• [Assignment]: Copy out the lines of the records below, and only those lines, from the one with "def loadProgram (bytes" through the one with "BitVec.ofNat 17 a", exactly as they appear.

• [Information]:
»»

-- ==== Sys2Proof/Machine/HostOps.lean ====
section
/-! DEFINITION. The host's operations (spec/10_state.md R40 to R44, spec/70_reset_and_hazards.md R210 to R215), the outputs
of a step as the host gets them (R36, R181), and the state a fatal error leaves (spec/60_exceptions.md R190). -/

namespace Sys2Proof.Machine

/-! ## Construction, reset, program load, keys, reads -/

/-- Store bytes from an address up, all of them inside RAM. -/
def Memory.load (m : Memory) (a : Nat) : List Byte → Memory
  | [] => m
  | b :: bs => Memory.load (m.write a b) (a + 1) bs

/-- Construction (R210): every element 0, the font region and `pc` too, and the machine not faulted. -/
def State.construct : State :=
  { State.reset with pc := 0, ram := Memory.load [] fontAddr (List.replicate Config.fontBytes 0) }

/-- `reset()` (R211 to R213). RAM outside the font is cleared or kept as RESET_CLEARS_RAM says (log 4); the keypad is
kept. It is not a step: the outputs of the most recent step stay (log 7). -/
def hostReset (s : State) : State :=
  { State.reset with
    ram := if Config.resetClearsRam then [] else s.ram.load fontAddr Config.fontData.toList
    key := s.key
    fbChanged := s.fbChanged
    unknown := s.unknown
    draws := s.draws }

/-- `load_program(bytes)` (R214, R215): the bytes verbatim from 0x200 up, or ProgramTooLarge and the machine unchanged. -/
def loadProgram (bytes : List Byte) (s : State) : State × Option Fault :=
  if bytes.length ≤ Config.maxProgram then (s.setRam (s.ram.load Config.progStart bytes), none)
  else (s, some (.programTooLarge bytes.length))

/-- `set_key(index, pressed)` (R41); the port carries a 4-bit index (D26). -/
def setKey (index : Fin 16) (pressed : Bool) (s : State) : State := { s with key := s.key.set index.val pressed }

/-- `framebuffer()` with the changed flag (R42). -/
def readFramebuffer (s : State) : Vector Bool 2048 × Bool := (s.fb, s.fbChanged)

/-- `delay_timer()` (R43). -/
def readDelayTimer (s : State) : Byte := s.dt

/-- `sound_timer()` (R43). -/
def readSoundTimer (s : State) : Byte := s.st

/-! ## Error codes -/

/-- `error_code` (R181); 0 stands for no error. -/
def errorCode : Option Fault → BitVec 3
  | none => 0
  | some (.ramOutOfRange _) => 1
  | some (.stackOverflow _) => 2
  | some (.stackUnderflow _) => 3
  | some (.framebufferOutOfRange _ _) => 4
  | some (.keypadIndexOutOfRange _) => 5
  | some (.programTooLarge _) => 6

/-- `error_info`, 17 bits (R181, R44); a position is packed `py*256 + px` (log 11). -/
def errorInfo : Option Fault → BitVec 17
  | none => 0
  | some (.ramOutOfRange a) => BitVec.ofNat 17 a
  | some (.stackOverflow sp) => BitVec.ofNat 17 sp
  | some (.stackUnderflow sp) => BitVec.ofNat 17 sp
  | some (.framebufferOutOfRange px py) => BitVec.ofNat 17 (py * 256 + px)
  | some (.keypadIndexOutOfRange k) => BitVec.ofNat 17 k
  | some (.programTooLarge len) => BitVec.ofNat 17 len

/-! ## The state a fatal error leaves

R190 bounds it: what the step would not have written keeps its value, and what it would have written, before or after the
failing access, is old or new, element by element. Which, is free (log 8). -/

/-- The pixels a DRW would write, as a framebuffer: each row whose byte is in RAM, each position on the screen. -/
def drawnPixels (m : Memory) (base x0 y0 n : Nat) (fb : Vector Bool 2048) : Vector Bool 2048 :=
  Vector.ofFn fun i : Fin 2048 =>
    let px := i.val % 64
    let py := i.val / 64
    if x0 ≤ px ∧ px < x0 + 8 ∧ y0 ≤ py ∧ py < y0 + n ∧ base + (py - y0) < Config.ramSize then
      fb[i.val] ^^ spriteBit (m.read (base + (py - y0))) (px - x0)
    else fb[i.val]

/-- Whether some pixel is on in the first framebuffer and off in the second: an XOR that turns an on pixel off (R141). -/
def pixelsTurnedOff (old new : Vector Bool 2048) : Bool :=
  (List.range 2048).any fun i => fbGet old i && !fbGet new i

/-- A framebuffer with each pixel old or new by a free choice. -/
def mixPixels (n : Nat) (old new : Vector Bool 2048) : Vector Bool 2048 :=
  Vector.ofFn fun j : Fin 2048 => if Config.residueIsNew n j.val then new[j.val] else old[j.val]

/-- `x[15]` of a faulted DRW: its old value, or 0, or 1 where a set bit meets an on pixel; DRW writes 0 at its start, and 1
only then (R141, R143, R146). -/
def residueFlag (n : Nat) (old : Byte) (hit : Bool) : Byte :=
  if Config.residueIsNew n 3000 then old else flagByte (Config.residueIsNew n 3001 && hit)

/-- The RAM bytes a store would write, those that exist, each old or new by a free choice. -/
def residueStore (n : Nat) (m : Memory) (a k : Nat) : List Byte → Memory
  | [] => m
  | b :: bs =>
    let m' := if a < Config.ramSize ∧ Config.residueIsNew n (4096 + k) then m.write a b else m
    residueStore n m' (a + 1) (k + 1) bs

/-- The registers and cells an instruction would write, each old or new by a free choice. A CALL, RET, SKP or SKNP that
raises has written nothing (R183, R184, R150), and no other instruction raises. -/
def residueOf (i : Instr) (s : State) : State :=
  match i with
  | .drw X Y N =>
    let fb := drawnPixels s.ram (s.effAddr 0) (s.drawX X) (s.drawY Y) N.toNat s.fb
    { s.setReg 15 (residueFlag s.draws (s.reg 15) (pixelsTurnedOff s.fb fb)) with fb := mixPixels s.draws s.fb fb }
  | .ldb X => s.setRam (residueStore s.draws s.ram (s.effAddr 0) 0 (bcdDigits (s.reg X)))
  | .ldxr X => s.setRam (residueStore s.draws s.ram (s.effAddr 0) 0 (s.regsThrough X))
  | .ldrx X =>
    { s with x := Vector.ofFn fun r : Fin 16 =>
        if r ≤ X ∧ s.effAddr r.val < Config.ramSize ∧ Config.residueIsNew s.draws r.val then s.ram.read (s.effAddr r.val)
        else s.reg r }
  | .cls | .ret | .jp _ | .call _ | .sei _ _ | .snei _ _ | .se _ _ | .ldi _ _ | .addi _ _ | .ld _ _ | .or _ _
  | .and _ _ | .xor _ _ | .add _ _ | .sub _ _ | .shr _ _ | .subn _ _ | .shl _ _ | .sne _ _ | .ldix _ | .jpa _
  | .rnd _ _ | .skp _ | .sknp _ | .rdt _ | .ldk _ | .sdt _ | .sst _ | .addix _ | .ldf _ | .unk _ => s

/-- What every fatal error leaves free beside that: each timer ticked or not, and the step's outputs; the machine is
faulted (R190). -/
def State.endFaulted (s : State) : State :=
  { s with
    dt := if Config.residueIsNew s.draws 5000 then tickTimer s.dt else s.dt
    st := if Config.residueIsNew s.draws 5001 then tickTimer s.st else s.st
    fbChanged := Config.residueIsNew s.draws 5002
    unknown := Config.residueUnknown s.draws
    faulted := true
    draws := s.draws + 1 }

/-- The state left by a step that raised a fatal error (R190): `pc` is advanced, or after a failed fetch possibly not. -/
def residue (s : State) : State :=
  match fetchWord s with
  | .error _ => (if Config.residueIsNew s.draws 5003 then s.setPc (s.pc + 2) else s).endFaulted
  | .ok w => (residueOf (decode w) s.beginStep).endFaulted

/-! ## The host's calls -/

/-- The outputs of a step (R36). -/
structure StepReport where
  fbChanged : Bool
  unknown : Option Word
  error : Option Fault
  deriving DecidableEq, Repr

/-- `step()` as the host calls it: the machine it is left with, and the step's outputs; or the refusal of a step on a
faulted machine (R192). -/
def hostStep (s : State) : Except Refusal (State × StepReport) :=
  match step s with
  | .next t => .ok (t, ⟨t.fbChanged, t.unknown, none⟩)
  | .fault e => .ok (residue s, ⟨(residue s).fbChanged, (residue s).unknown, some e⟩)
  | .refused r => .error r

/-- The operations that can change the machine (R40, R44: the `op` port). -/
inductive HostOp where
  | none
  | reset
  | load (bytes : List Byte)
  | step
  | setKey (index : Fin 16) (pressed : Bool)
  deriving DecidableEq, Repr

/-- One host operation (R40): the machine afterwards and the error it reports, if any. -/
def hostCall (op : HostOp) (s : State) : Except Refusal (State × Option Fault) :=
  match op with
  | .none => .ok (s, .none)
  | .reset => .ok (hostReset s, .none)
  | .load bytes => .ok (loadProgram bytes s)
  | .setKey index pressed => .ok (setKey index pressed s, .none)
  | .step =>
    match hostStep s with
    | .ok (t, r) => .ok (t, r.error)
    | .error r => .error r

/-- Operations in the order the host issues them (R59); a refused one ends the run. -/
def hostRun : List HostOp → State → Except Refusal State
  | [], s => .ok s
  | op :: ops, s =>
    match hostCall op s with
    | .ok (t, _) => hostRun ops t
    | .error r => .error r

end Sys2Proof.Machine
end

««

• [Task response]:
def loadProgram (bytes : List Byte) (s : State) : State × Option Fault :=
  if bytes.length ≤ Config.maxProgram then (s.setRam (s.ram.load Config.progStart bytes), none)
  else (s, some (.programTooLarge bytes.length))

/-- `set_key(index, pressed)` (R41); the port carries a 4-bit index (D26). -/
def setKey (index : Fin 16) (pressed : Bool) (s : State) : State := { s with key := s.key.set index.val pressed }

/-- `framebuffer()` with the changed flag (R42). -/
def readFramebuffer (s : State) : Vector Bool 2048 × Bool := (s.fb, s.fbChanged)

/-- `delay_timer()` (R43). -/
def readDelayTimer (s : State) : Byte := s.dt

/-- `sound_timer()` (R43). -/
def readSoundTimer (s : State) : Byte := s.st

/-! ## Error codes -/

/-- `error_code` (R181); 0 stands for no error. -/
def errorCode : Option Fault → BitVec 3
  | none => 0
  | some (.ramOutOfRange _) => 1
  | some (.stackOverflow _) => 2
  | some (.stackUnderflow _) => 3
  | some (.framebufferOutOfRange _ _) => 4
  | some (.keypadIndexOutOfRange _) => 5
  | some (.programTooLarge _) => 6

/-- `error_info`, 17 bits (R181, R44); a position is packed `py*256 + px` (log 11). -/
def errorInfo : Option Fault → BitVec 17
  | none => 0
  | some (.ramOutOfRange a) => BitVec.ofNat 17 a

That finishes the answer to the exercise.